Is the restaurant god a Sloane? Chelsea’s three historic shrines to Sloanedom – Dan’s, Monkey’s and Foxtrot Oscar – have all been pillaged in recent years, and in each case the vengeance has been terrible.
Most obvious is Monkey’s, which became Tom’s Place, which quickly became Aikens’s ex-place when it was shut down for being too smelly. And then there’s Foxtrot Oscar, which was bought out by Gordon Ramsay, wrecked, and currently exists in a sort of limbo, neither fully closed nor fully open. And then there was Dan’s, which was relaunched first as one Italian restaurant, and has in short order been relaunched as the one we review today.
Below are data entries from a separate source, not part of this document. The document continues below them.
/-- A whole subframe: 1 to 3 are kept for the ephemeris; of 4 and 5 the almanac pages and page 18 of subframe 4, with
the ionosphere coefficients and the GPS–UTC offset (R64, R65). Marks: PRESUMED (log 31). -/
def takeSubframe (c : Fin 24) (ws : List (BitVec 24)) (s : State) : State :=
  let id := dataBits (ws.getD 1 0) 20 3
  let d3 := ws.getD 2 0
  let sv := dataBits d3 3 6
  if 1 ≤ id ∧ id ≤ 3 then modChan c (fun h => { h with subs := match idx? 3 (id - 1) with
    | some k => h.subs.set k ws
    | none => h.subs }) s
  else if id = 4 ∧ sv = 56 then
    let co (w k : Nat) : Int := sint 8 (dataBits (ws.getD w 0) k 8)
    (s.onGnss fun g => { g with iono := [co 2 9, co 2 17, co 3 1, co 3 9, co 3 17, co 4 1, co 4 9, co 4 17] }).onTime
      fun v => { v with leap := co 8 1, leapValid := true }
  else match idx? 32 (sv - 1) with
    | some p => if (id = 4 ∨ id = 5) ∧ 1 ≤ sv then s.onGnss fun g => { g with alm := g.alm.set p (ws.drop 2) } else s
    | none => s

/-- LNAV_WORD: the word's parity, what failed words do to the subframe and to frame sync, and what a whole subframe gives;
after phase lock has come back, a good TLM word fixes the polarity again (R61, R64). -/
def execLnavWord (c : Fin 24) (w : BitVec 30) (s : State) : Result :=
  let h := s.gnss.chan[c]
  if gnssRuns s ∧ h.stage.tracks ∧ h.frameSync then
    let ok := parityOk w h.d29 h.d30
    let got := (if h.wordIx = 0 then [] else h.words) ++ [if ok then some (sourceBits w h.d30) else none]
    let last := h.wordIx == 9
    let bad := got.any (·.isNone)
    let run := if last then (if bad then h.badRun + 1 else 0) else h.badRun
    let fix := decide (h.wordIx = 0) && ok && h.phaseLock && (preambleOf w == 0x8B || preambleOf w == 0x74)
    let s1 := modChan c (fun h => { h with
      d29 := w[1], d30 := w[0], parityFails := if ok then h.parityFails else h.parityFails + 1
      words := got, wordIx := (h.wordIx + 1) % 10, badRun := if run ≥ 3 then 0 else run, frameSync := decide (run < 3)
      inverted := if fix then preambleOf w == 0x74 else h.inverted, halfCycle := h.halfCycle || fix }) s
    .next (if last && !bad then takeSubframe c (got.filterMap id) s1 else s1)
  else .next s

/-- A second signal of the PRN is tracked beside this channel's (R58). -/
def duplicated (s : State) (c : Fin 24) : Bool :=
  allChan.any fun k => k != c && s.gnss.chan[k].stage.tracks && s.gnss.chan[k].prn == s.gnss.chan[c].prn

/-- The anomaly bits the device forms itself: DUPLICATE_PRN, EPH_MISMATCH, EPH_JUMP (R58, R65, R76). -/
def ownChecks (s : State) : BitVec 16 := BitVec.ofNat 16 <|
  b2n (s.gnss.dupRaised || allChan.any fun c => s.gnss.chan[c].stage.tracks && duplicated s c) <<< 9
    ||| b2n (vany s.gnss.eph fun e => e.mismatch.isSome) <<< 10 ||| b2n (vany s.gnss.eph fun e => e.jump.isSome) <<< 11

/-- EPH_JUMP is raised for a PRN (R65). Marks: DEDUCED (log 33). -/
def ephJump (p : Fin 32) (iode dist : Nat) (s : State) : State :=
  notice .gnss 0x06 (p.val + 1) (leBytes 1 (p.val + 1) ++ leBytes 1 iode ++ leBytes 2 0 ++ leBytes 4 dist)
    (modEph p (fun e => { e with jump := some iode }) s)

/-- Bytes as one number, the first the most significant. -/
def beNat (bs : List Byte) : Nat := bs.foldl (fun n b => n * 256 + b.toNat) 0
We wouldn’t, frankly, like to put too much money on the longevity of the new establishment either. That’s not to criticise the service, which tries very hard. Nor the setting, which is smart enough, if somewhat uninspired in the way that the somewhat cramped proportions of this former townhouse seems to dictate.
Our problem is with the food. The menu may read well enough – and the dishes are nice enough to look at – but we came away feeling that we had been subjected to some sort of trial by fat and salt.
The meal kicked off with a (too) generous plate of olives, and a deep-fried cod goujon, and a (rather subtle) bit of pizza, with very salty focaccia (plus a plainer bread alternative). By this point, you’ve probably already had your salt quota for the day, but it just goes on and on through such main courses as liver with potatoes and spinach, and (very good to taste) lamb chops. In the end, the result is just numbing. And then you order an assorted pudding plate to share, and find you’re in total cream and richness overload territory. Don’t they have any fruit in Italy?
It’s not that any of the dishes, on their own, weren’t perfectly fine, but someone here seems to have forgotten that the word restaurant comes from ‘restaurer’ – to make you feel better. We, on the other hand, went out into the Chelsea night feeling we had had some sort of liberation.